What the task asks - Retype all of the data. Every line must match exactly.

┌─ Data excerpts

-- ==== Sys2Proof/Machine/Report.lean ====
section
/-! DEFINITION. The report queue (R104 to R108) and the object evaluator's rounds (R83 to R93): how an event's term changes become
image entries and change records. -/

namespace Sys2Proof.Machine

/-! ### The report queue -/

/-- A marker is offered to the queue: placed below 512 records, dropped and counted at 512 (R106). -/
def ReportUnit.offerMarker (r : ReportUnit) (m : Record) : ReportUnit :=
  if r.queue.length < 512 then { r with queue := r.queue ++ [m] } else { r with markersLost := r.markersLost + 1 }

/-- A 32-bit count that stops at its greatest value (R22, R104). -/
def stopAtGreatest (n : Word32) : Word32 := if n = 0xFFFFFFFF#32 then n else n + 1

/-- A CHANGE record of stamp `t` meets the queue under the queue limit (R105, R104: never past the capacity of 512). -/
def ReportUnit.takeChange (r : ReportUnit) (limit : Nat) (m : Record) (t : Stamp) : ReportUnit :=
  match r.queueState with
  | .normal =>
    if r.queue.length < limit ∧ r.queue.length < 512 then { r with queue := r.queue ++ [m] }
    else
      { r with queueState := .overrun, lostCount := 1, firstLost := some t, lastLost := some t, changesLost := r.changesLost + 1 }
  | .overrun => { r with lostCount := stopAtGreatest r.lostCount, lastLost := some t, changesLost := r.changesLost + 1 }

/-- The stamp a record carries. -/
def Record.stamp : Record → Stamp
  | .change _ _ _ t _ => t
  | .resync t _ _ _ => t
  | .timeSet t _ => t
  | .tableSwitch t _ => t
  | .restart t _ => t

/-- The CHANGE records of one round are taken one at a time, in order (R105). -/
def ReportUnit.takeChanges (r : ReportUnit) (limit : Nat) (ms : List Record) : ReportUnit :=
  ms.foldl (fun r m => r.takeChange limit m m.stamp) r

/-! ### Evaluation of an object -/

/-- The change a round makes to a source: the later one where it holds two (R89). -/
def lastChange (round : List TermChange) (src : Source) : Option TermChange :=
  (round.filter fun c => decide (c.source = src)).getLast?

/-- A term after a round (R85). -/
def TermState.take (round : List TermChange) (t : TermState) : TermState :=
  match lastChange round t.source with
  | none => t
  | some c => { t with value := c.value, quality := c.quality, stamp := c.stamp, cause := c.cause }

/-- The round changes the term (R89). -/
def TermState.touched (round : List TermChange) (t : TermState) : Bool := (lastChange round t.source).isSome

/-- The place of a quality in the order GOOD, FORCED, FAULT, UNKNOWN (section 0.4.3), which is also its code (R180). -/
def Quality.rank : Quality → Nat
  | .good => 0
  | .forced => 1
  | .fault => 2
  | .unknown => 3

/-- The worse of two qualities (section 0.4.3). -/
def Quality.worse (a b : Quality) : Quality := if a.rank < b.rank then b else a

/-- An object's quality: the worst of its terms' (R90). -/
def objectQuality (ts : List TermState) : Quality := ts.foldl (fun q t => q.worse t.quality) .good

/-- The combination index v_0 + 3·v_1 + 9·v_2 + 27·v_3 (R91). -/
def combinationIndex : List TermState → Nat
  | [] => 0
  | t :: ts => t.value.getD 0 + 3 * combinationIndex ts

/-- The indication and quality that an object's terms give (R90, R91). -/
def shownEntry (m : Memory) (o : ObjectEntry) (ts : List TermState) : ImageEntry :=
  match objectQuality ts with
  | .good => { indication := m.indication (o.rowBase + combinationIndex ts), quality := .good }
  | .forced => { indication := m.indication (o.rowBase + combinationIndex ts), quality := .forced }
  | .fault => { indication := o.fallback, quality := .fault }
  | .unknown => { indication := o.fallback, quality := .unknown }

/-- The term whose stamp is the latest, the lower-numbered one on equal stamps (R92). -/
def latestTerm : List TermState → Option TermState
  | [] => none
  | t :: ts =>
    match latestTerm ts with
    | none => some t
    | some u => if t.stamp.toNat < u.stamp.toNat then some u else some t

/-- One object evaluated for a round (R91, R92, R93): its new state, and its change record where its entry is replaced. -/
def evaluateObject (m : Memory) (round : List TermChange) (j : Nat) (o : ObjectState) : ObjectState × Option Record :=
  if o.terms.any (TermState.touched round) then
    let ts := o.terms.map (TermState.take round)
    let entry := shownEntry m (m.objectEntry j) ts
    if entry = o.entry then ({ o with terms := ts }, none)
    else
      match latestTerm (ts.filter (TermState.touched round)) with
      | none => ({ terms := ts, entry := entry }, none)
      | some t => ({ terms := ts, entry := entry }, some (.change j entry.indication entry.quality t.stamp t.cause))
  else (o, none)

/-- The objects from number `j` on evaluated for a round, in ascending object number (R89). -/
def evaluateFrom (m : Memory) (round : List TermChange) : Nat → List ObjectState → List ObjectState × List Record
  | _, [] => ([], [])
  | j, o :: os =>
    let r := evaluateObject m round j o
    let rest := evaluateFrom m round (j + 1) os
    (r.1 :: rest.1, r.2.toList ++ rest.2)

/-- A round is evaluated and its change records are handed to the report unit together (R89, R93, R105). -/
def State.runRound (s : State) (round : List TermChange) : State :=
  match s.active? with
  | none => s
  | some b =>
    let r := evaluateFrom b.memory round 0 s.evaluator.objects
    { s with
      evaluator := { s.evaluator with objects := r.1 },
      report := s.report.takeChanges b.memory.queueLimit r.2 }

/-- A change of QUEUE_NORMAL forms a round of its own, after the records of the round that caused it (R108). -/
def State.afterOverrun (before s : State) : State :=
  if before.report.queueState = .normal ∧ s.report.queueState = .overrun then
    let e := (Event.start s).setCondition 3 false s.now
    e.st.runRound e.round
  else s

/-- A round is complete (R89), and the entry to OVERRUN it may cause is handed on after it (R108). -/
def State.finishRound (s : State) (round : List TermChange) : State := s.afterOverrun (s.runRound round)

/-- The event ends: its round is complete. An event that changes no term forms no round (R89). -/
def Event.close (e : Event) : State := if e.round = [] then e.st else e.st.finishRound e.round

/-! ### The reset round (R97, R98) -/

/-- A term as a bank's taking up leaves it (R97): a condition at its value, an input or a pair UNKNOWN. -/
def resetTerm (c : Conditions) (stamp : Stamp) (causeOf : Source → Cause) (src : Source) : TermState :=
  match src.kind with
  | .condition => { source := src, value := some (c.get src.index).toNat, quality := .good, stamp := stamp, cause := causeOf src }
  | _ => { source := src, value := none, quality := .unknown, stamp := stamp, cause := causeOf src }

/-- Object `j` of the bank at its fallback and UNKNOWN, its terms as they stand at the reset (R97). -/
def resetObject (m : Memory) (c : Conditions) (stamp : Stamp) (causeOf : Source → Cause) (j : Nat) : ObjectState :=
  { terms := (m.objectEntry j).terms.map fun t => resetTerm c stamp causeOf t.source,
    entry := { indication := (m.objectEntry j).fallback, quality := .unknown } }

/-- The round in which every term of every object in use counts as changed (R97). -/
def resetRoundOf (objects : List ObjectState) : List TermChange :=
  objects.flatMap fun o => o.terms.map fun t =>
    { source := t.source, value := t.value, quality := t.quality, stamp := t.stamp, cause := t.cause }

/-- The image is built anew for bank `b`, every entry at (fallback, UNKNOWN), and the reset round is evaluated (R97, R98). DEDUCED (log
entry 37): an object whose terms are all conditions makes its record by R91, for the change from UNKNOWN to GOOD, also where its row
entry equals its fallback. -/
def State.resetImage (s : State) (b : Bank) (stamp : Stamp) (causeOf : Source → Cause) : State :=
  let objects := (List.range b.memory.objectCount).map (resetObject b.memory s.evaluator.conditions stamp causeOf)
  let s1 := { s with evaluator := { s.evaluator with objects := objects } }
  s1.finishRound (resetRoundOf objects)

end Sys2Proof.Machine
end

└─

Response to this task -
-- ==== Sys2Proof/Machine/Report.lean ====
section
/-! DEFINITION. The report queue (R104 to R108) and the object evaluator's rounds (R83 to R93): how an event's term changes become
image entries and change records. -/

namespace Sys2Proof.Machine

/-! ### The report queue -/

/-- A marker is offered to the queue: placed below 512 records, dropped and counted at 512 (R106). -/
def ReportUnit.offerMarker (r : ReportUnit) (m : Record) : ReportUnit :=
  if r.queue.length < 512 then { r with queue := r.queue ++ [m] } else { r with markersLost := r.markersLost + 1 }

/-- A 32-bit count that stops at its greatest value (R22, R104). -/
def stopAtGreatest (n : Word32) : Word32 := if n = 0xFFFFFFFF#32 then n else n + 1

/-- A CHANGE record of stamp `t` meets the queue under the queue limit (R105, R104: never past the capacity of 512). -/
def ReportUnit.takeChange (r : ReportUnit) (limit : Nat) (m : Record) (t : Stamp) : ReportUnit :=
  match r.queueState with
  | .normal =>
    if r.queue.length < limit ∧ r.queue.length < 512 then { r with queue := r.queue ++ [m] }
    else
      { r with queueState := .overrun, lostCount := 1, firstLost := some t, lastLost := some t, changesLost := r.changesLost + 1 }
  | .overrun => { r with lostCount := stopAtGreatest r.lostCount, lastLost := some t, changesLost := r.changesLost + 1 }

/-- The stamp a record carries. -/
def Record.stamp : Record → Stamp
  | .change _ _ _ t _ => t
  | .resync t _ _ _ => t
  | .timeSet t _ => t
  | .tableSwitch t _ => t
  | .restart t _ => t

/-- The CHANGE records of one round are taken one at a time, in order (R105). -/
def ReportUnit.takeChanges (r : ReportUnit) (limit : Nat) (ms : List Record) : ReportUnit :=
  ms.foldl (fun r m => r.takeChange limit m m.stamp) r

/-! ### Evaluation of an object -/

/-- The change a round makes to a source: the later one where it holds two (R89). -/
def lastChange (round : List TermChange) (src : Source) : Option TermChange :=
  (round.filter fun c => decide (c.source = src)).getLast?

/-- A term after a round (R85). -/
def TermState.take (round : List TermChange) (t : TermState) : TermState :=
  match lastChange round t.source with
  | none => t
  | some c => { t with value := c.value, quality := c.quality, stamp := c.stamp, cause := c.cause }

/-- The round changes the term (R89). -/
def TermState.touched (round : List TermChange) (t : TermState) : Bool := (lastChange round t.source).isSome

/-- The place of a quality in the order GOOD, FORCED, FAULT, UNKNOWN (section 0.4.3), which is also its code (R180). -/
def Quality.rank : Quality → Nat
  | .good => 0
  | .forced => 1
  | .fault => 2
  | .unknown => 3

/-- The worse of two qualities (section 0.4.3). -/
def Quality.worse (a b : Quality) : Quality := if a.rank < b.rank then b else a

/-- An object's quality: the worst of its terms' (R90). -/
def objectQuality (ts : List TermState) : Quality := ts.foldl (fun q t => q.worse t.quality) .good

/-- The combination index v_0 + 3·v_1 + 9·v_2 + 27·v_3 (R91). -/
def combinationIndex : List TermState → Nat
  | [] => 0
  | t :: ts => t.value.getD 0 + 3 * combinationIndex ts

/-- The indication and quality that an object's terms give (R90, R91). -/
def shownEntry (m : Memory) (o : ObjectEntry) (ts : List TermState) : ImageEntry :=
  match objectQuality ts with
  | .good => { indication := m.indication (o.rowBase + combinationIndex ts), quality := .good }
  | .forced => { indication := m.indication (o.rowBase + combinationIndex ts), quality := .forced }
  | .fault => { indication := o.fallback, quality := .fault }
  | .unknown => { indication := o.fallback, quality := .unknown }

/-- The term whose stamp is the latest, the lower-numbered one on equal stamps (R92). -/
def latestTerm : List TermState → Option TermState
  | [] => none
  | t :: ts =>
    match latestTerm ts with
    | none => some t
    | some u => if t.stamp.toNat < u.stamp.toNat then some u else some t

/-- One object evaluated for a round (R91, R92, R93): its new state, and its change record where its entry is replaced. -/
def evaluateObject (m : Memory) (round : List TermChange) (j : Nat) (o : ObjectState) : ObjectState × Option Record :=
  if o.terms.any (TermState.touched round) then
    let ts := o.terms.map (TermState.take round)
    let entry := shownEntry m (m.objectEntry j) ts
    if entry = o.entry then ({ o with terms := ts }, none)
    else
      match latestTerm (ts.filter (TermState.touched round)) with
      | none => ({ terms := ts, entry := entry }, none)
      | some t => ({ terms := ts, entry := entry }, some (.change j entry.indication entry.quality t.stamp t.cause))
  else (o, none)

/-- The objects from number `j` on evaluated for a round, in ascending object number (R89). -/
def evaluateFrom (m : Memory) (round : List TermChange) : Nat → List ObjectState → List ObjectState × List Record
  | _, [] => ([], [])
  | j, o :: os =>
    let r := evaluateObject m round j o
    let rest := evaluateFrom m round (j + 1) os
    (r.1 :: rest.1, r.2.toList ++ rest.2)

/-- A round is evaluated and its change records are handed to the report unit together (R89, R93, R105). -/
def State.runRound (s : State) (round : List TermChange) : State :=
  match s.active? with
  | none => s
  | some b =>
    let r := evaluateFrom b.memory round 0 s.evaluator.objects
    { s with
      evaluator := { s.evaluator with objects := r.1 },
      report := s.report.takeChanges b.memory.queueLimit r.2 }

/-- A change of QUEUE_NORMAL forms a round of its own, after the records of the round that caused it (R108). -/
def State.afterOverrun (before s : State) : State :=
  if before.report.queueState = .normal ∧ s.report.queueState = .overrun then
    let e := (Event.start s).setCondition 3 false s.now
    e.st.runRound e.round
  else s

/-- A round is complete (R89), and the entry to OVERRUN it may cause is handed on after it (R108). -/
def State.finishRound (s : State) (round : List TermChange) : State := s.afterOverrun (s.runRound round)

/-- The event ends: its round is complete. An event that changes no term forms no round (R89). -/
def Event.close (e : Event) : State := if e.round = [] then e.st else e.st.finishRound e.round

/-! ### The reset round (R97, R98) -/

/-- A term as a bank's taking up leaves it (R97): a condition at its value, an input or a pair UNKNOWN. -/
def resetTerm (c : Conditions) (stamp : Stamp) (causeOf : Source → Cause) (src : Source) : TermState :=
  match src.kind with
  | .condition => { source := src, value := some (c.get src.index).toNat, quality := .good, stamp := stamp, cause := causeOf src }
  | _ => { source := src, value := none, quality := .unknown, stamp := stamp, cause := causeOf src }

/-- Object `j` of the bank at its fallback and UNKNOWN, its terms as they stand at the reset (R97). -/
def resetObject (m : Memory) (c : Conditions) (stamp : Stamp) (causeOf : Source → Cause) (j : Nat) : ObjectState :=
  { terms := (m.objectEntry j).terms.map fun t => resetTerm c stamp causeOf t.source,
    entry := { indication := (m.objectEntry j).fallback, quality := .unknown } }

/-- The round in which every term of every object in use counts as changed (R97). -/
def resetRoundOf (objects : List ObjectState) : List TermChange :=
  objects.flatMap fun o => o.terms.map fun t =>
    { source := t.source, value := t.value, quality := t.quality, stamp := t.stamp, cause := t.cause }

/-- The image is built anew for bank `b`, every entry at (fallback, UNKNOWN), and the reset round is evaluated (R97, R98). DEDUCED (log
entry 37): an object whose terms are all conditions makes its record by R91, for the change from UNKNOWN to GOOD, also where its row
entry equals its fallback. -/
def State.resetImage (s : State) (b : Bank) (stamp : Stamp) (causeOf : Source → Cause) : State :=
  let objects := (List.range b.memory.objectCount).map (resetObject b.memory s.evaluator.conditions stamp causeOf)
  let s1 := { s with evaluator := { s.evaluator with objects := objects } }
  s1.finishRound (resetRoundOf objects)

end Sys2Proof.Machine
end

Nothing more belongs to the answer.